Não, o Estado brasileiro NÃO é grande André Levy Brasil Debate, 1.4.2015 O Estado brasileiro emprega pouco mais que 10% do mercado de trabalho; na Noruega e na Dinamarca, pelo menos 1 de cada 3 trabalhadores são funcionários públicos. No Chile, o setor público emprega 50% a mais que o Brasil Que grande Estado é esse que não coleta esgoto de metade da população, que deixa 3 de cada 4 cidadãos à mercê de um sistema de saúde precário, e em que mais da metade dos escolarizados são analfabetos funcionais? Quando se fala de tamanho do Estado no Brasil, frequentemente refere- se à carga tributária. E frequentemente quando se refere à carga tributária, fala- se da arrecadação fiscal como percentual do PIB. Mas serviço público não é custo variável; não fica mais barato quando o PIB decresce. O Estado continua pagando o mesmo número de professores, médicos, enfermeiros, policiais Falar de carga tributária como percentual de PIB é como colocar o aluguel da padaria no custo do pãozinho. A carga tributária média mensal brasileira é Int$403 per capita [1]. É a 5a menor entre as 20 maiores economias do mundo, depois de China, Índia, Indonésia e Irã. Mas mesmo como percentual do PIB, a arrecadação fiscal no Brasil é menor que a da Dinamarca, Bélgica, Suécia, França, Noruega, Finlândia, Áustria, Itália, Alemanha, Islândia, Holanda, Eslovênia, Hungria, Grã Bretanha, Espanha, Argentina, Portugal, Israel, Luxemburgo, Rep. Tcheca, Nova Zelândia e Bulgária.

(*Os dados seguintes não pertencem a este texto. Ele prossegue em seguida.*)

-- ==== Sys2Proof/Tests/Slice0.lean ====
section
/-! SUPPORT. Tests on the spec's own vectors (95_test_vectors.md), the smoke tests of WellFormed, and for each statement with
hypotheses a witness that meets them. Expected values are the spec's. -/
namespace Sys2Proof.Tests
open Sys2Proof.Machine

/-! ## Helpers -/

/-- An accepted command before its first block step. -/
def accepted (f : Format) (w h : BitVec 32) (len : BitVec 64) (input : List Byte) : State :=
  { State.reset with format := f.code, width := w, height := h, inLen := len, status := 0b0001,
                     inMem := Memory.writeBytes [] 0 input }

/-- An idle core with one host access pending. -/
def idle (code : BitVec 3) (w h : BitVec 32) (len : BitVec 64) (op : HostOp) : State :=
  { State.reset with format := code, width := w, height := h, inLen := len, host := [op] }

/-- A view of the next state, 0 where there is none. -/
def after (o : Host.Outcome State Fault Refusal) (view : State → Nat) : Nat :=
  match o with
  | .next t => view t
  | _ => 0

/-- `n` bytes of OUT from an offset on, as one list of numbers. -/
def outBytes (o : Host.Outcome State Fault Refusal) (a n : Nat) : List Nat :=
  (List.range n).map fun i => after o fun t => (t.outMem.read (a + i)).toNat

/-- The C64 sub-block `PACKC(0xF800, 0x001F, [0,1,2,3] × 4)`. -/
def redBlue : C64 := ⟨0xF800, 0x001F, [0, 1, 2, 3, 0, 1, 2, 3, 0, 1, 2, 3, 0, 1, 2, 3]⟩

/-- The same with the endpoints exchanged: `c0 ≤ c1`. -/
def blueRed : C64 := ⟨0x001F, 0xF800, [0, 1, 2, 3, 0, 1, 2, 3, 0, 1, 2, 3, 0, 1, 2, 3]⟩

/-- The A64 sub-block `PACKA(200, 100, [0 … 7, 7 … 0])`. -/
def falling : A64 := ⟨200, 100, [0, 1, 2, 3, 4, 5, 6, 7, 7, 6, 5, 4, 3, 2, 1, 0]⟩

/-- The A64 sub-block `PACKA(100, 200, [0 … 7, 7 … 0])`. -/
def rising : A64 := ⟨100, 200, [0, 1, 2, 3, 4, 5, 6, 7, 7, 6, 5, 4, 3, 2, 1, 0]⟩

/-- The X64 sub-block `PACKX([0 … 15])`. -/
def ramp : X64 := ⟨[0, 1, 2, 3, 4, 5, 6, 7, 8, 9, 10, 11, 12, 13, 14, 15]⟩

/-! ## WellFormed: an ill-formed term for each check -/

theorem test_wf_c64_short : (Instr.decBc1 ⟨0, 0, []⟩).wf = false := by decide
theorem test_wf_x64_long : (Instr.decBc2 ⟨List.replicate 17 0⟩ redBlue).wf = false := by decide
theorem test_wf_bc2_colour : (Instr.decBc2 ramp ⟨0, 0, [0]⟩).wf = false := by decide
theorem test_wf_bc3_alpha : (Instr.decBc3 ⟨0, 0, [0]⟩ redBlue).wf = false := by decide
theorem test_wf_bc3_colour : (Instr.decBc3 falling ⟨0, 0, [0]⟩).wf = false := by decide
theorem test_wf_bc4 : (Instr.decBc4 ⟨0, 0, List.replicate 15 0⟩).wf = false := by decide
theorem test_wf_bc5_first : (Instr.decBc5 ⟨0, 0, []⟩ falling).wf = false := by decide
theorem test_wf_bc5_second : (Instr.decBc5 falling ⟨0, 0, []⟩).wf = false := by decide

/-! ## FIELD (section 2.1) -/

/-- The counting block of section 2.1. -/
def counting : List Byte := [0x01, 0x23, 0x45, 0x67, 0x89, 0xAB, 0xCD, 0xEF]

Frequentemente, quando se aponta que mesmo percentualmente a arrecadação fiscal brasileira não é alta comparada a estes países, contra- argumenta- se que no Brasil paga- se impostos escandinavos para receber serviços públicos africanos. Há um truque retórico aí. É como se quisesse dizer: com serviços públicos assim, não vale a pena; prefiro não pagar. Então ao invés de melhorar a qualidade dos serviços públicos, fica todo mundo sem, e cada um que se vire. Para dar um ar científico para o sofisma, aponta- se para o IRBES (Índice de Retorno de Bem Estar à Sociedade [2]) do IBPT (Instituto Brasileiro de Pesquisa Tributária). O índice é calculado como a soma de 85% do IDH e 15% da arrecadação em percentual do PIB. O que se conclui disso? Praticamente nada. Primeiro, quanto maior for a arrecadação fiscal, maior o retorno. Ou seja, um país que tributa 80% do seu PIB e tem IDH igual a 0,1, tem melhor retorno que um que tributa 10% e tem IDH de 0,2. Não faz o menor sentido. Segundo, o IDH de um país tem muito mais a ver com a sua história do que com a sua arrecadação fiscal, especialmente em percentual do PIB uma vez que já vimos que serviços públicos são custo fixo, não variável. O Brasil, com sua história colonial, escravagista por 400 anos, a mais longa de toda a América, tem uma enorme dívida social. Sem falar que tem dimensões continentais, a 4oª maior população do mundo, e uma das mais diversas. Não dá para comparar com país escandinavo de loiros com olhos azuis. Há muito pouca correlação entre IDH

e arrecadação fiscal, mas na pouca correlação que há, o Brasil está perfeitamente em linha. Argumenta- se então que o Estado brasileiro é inchado. Apontam- se os 39 ministérios e o número de cargos comissionados. Sem dúvida, há problemas. E problemas sérios. Mas a tese de que o Estado brasileiro é inchado não se verifica se olharmos para quantas pessoas trabalham no setor público. O Estado brasileiro emprega pouco mais que 10% do mercado de trabalho; na Noruega e na Dinamarca, pelo menos 1 de cada 3 trabalhadores são funcionários públicos. Mesmo o Chile, frequentemente citado como modelo de eficiência no setor público na América do Sul, emprega uma parcela do seu mercado 50% maior que o Brasil.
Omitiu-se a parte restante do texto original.